• Problem requirements
Every record is to be restated exactly, with nothing left out.

━━━━━ Data provided

-- ==== Sys2Proof/Machine/Core.lean ====
section
/-! DEFINITION. The model as the host reads it. -/

def Sys2Proof.core : Host.Core :=
  { State := Sys2Proof.Machine.State, Fault := Sys2Proof.Machine.Fault, Refusal := Sys2Proof.Machine.Refusal,
    step := Sys2Proof.Machine.step, reset := Sys2Proof.Machine.State.reset }
end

━━━━━━━━━━

• Solved exercise
-- ==== Sys2Proof/Machine/Core.lean ====
section
/-! DEFINITION. The model as the host reads it. -/

def Sys2Proof.core : Host.Core :=
  { State := Sys2Proof.Machine.State, Fault := Sys2Proof.Machine.Fault, Refusal := Sys2Proof.Machine.Refusal,
    step := Sys2Proof.Machine.step, reset := Sys2Proof.Machine.State.reset }
end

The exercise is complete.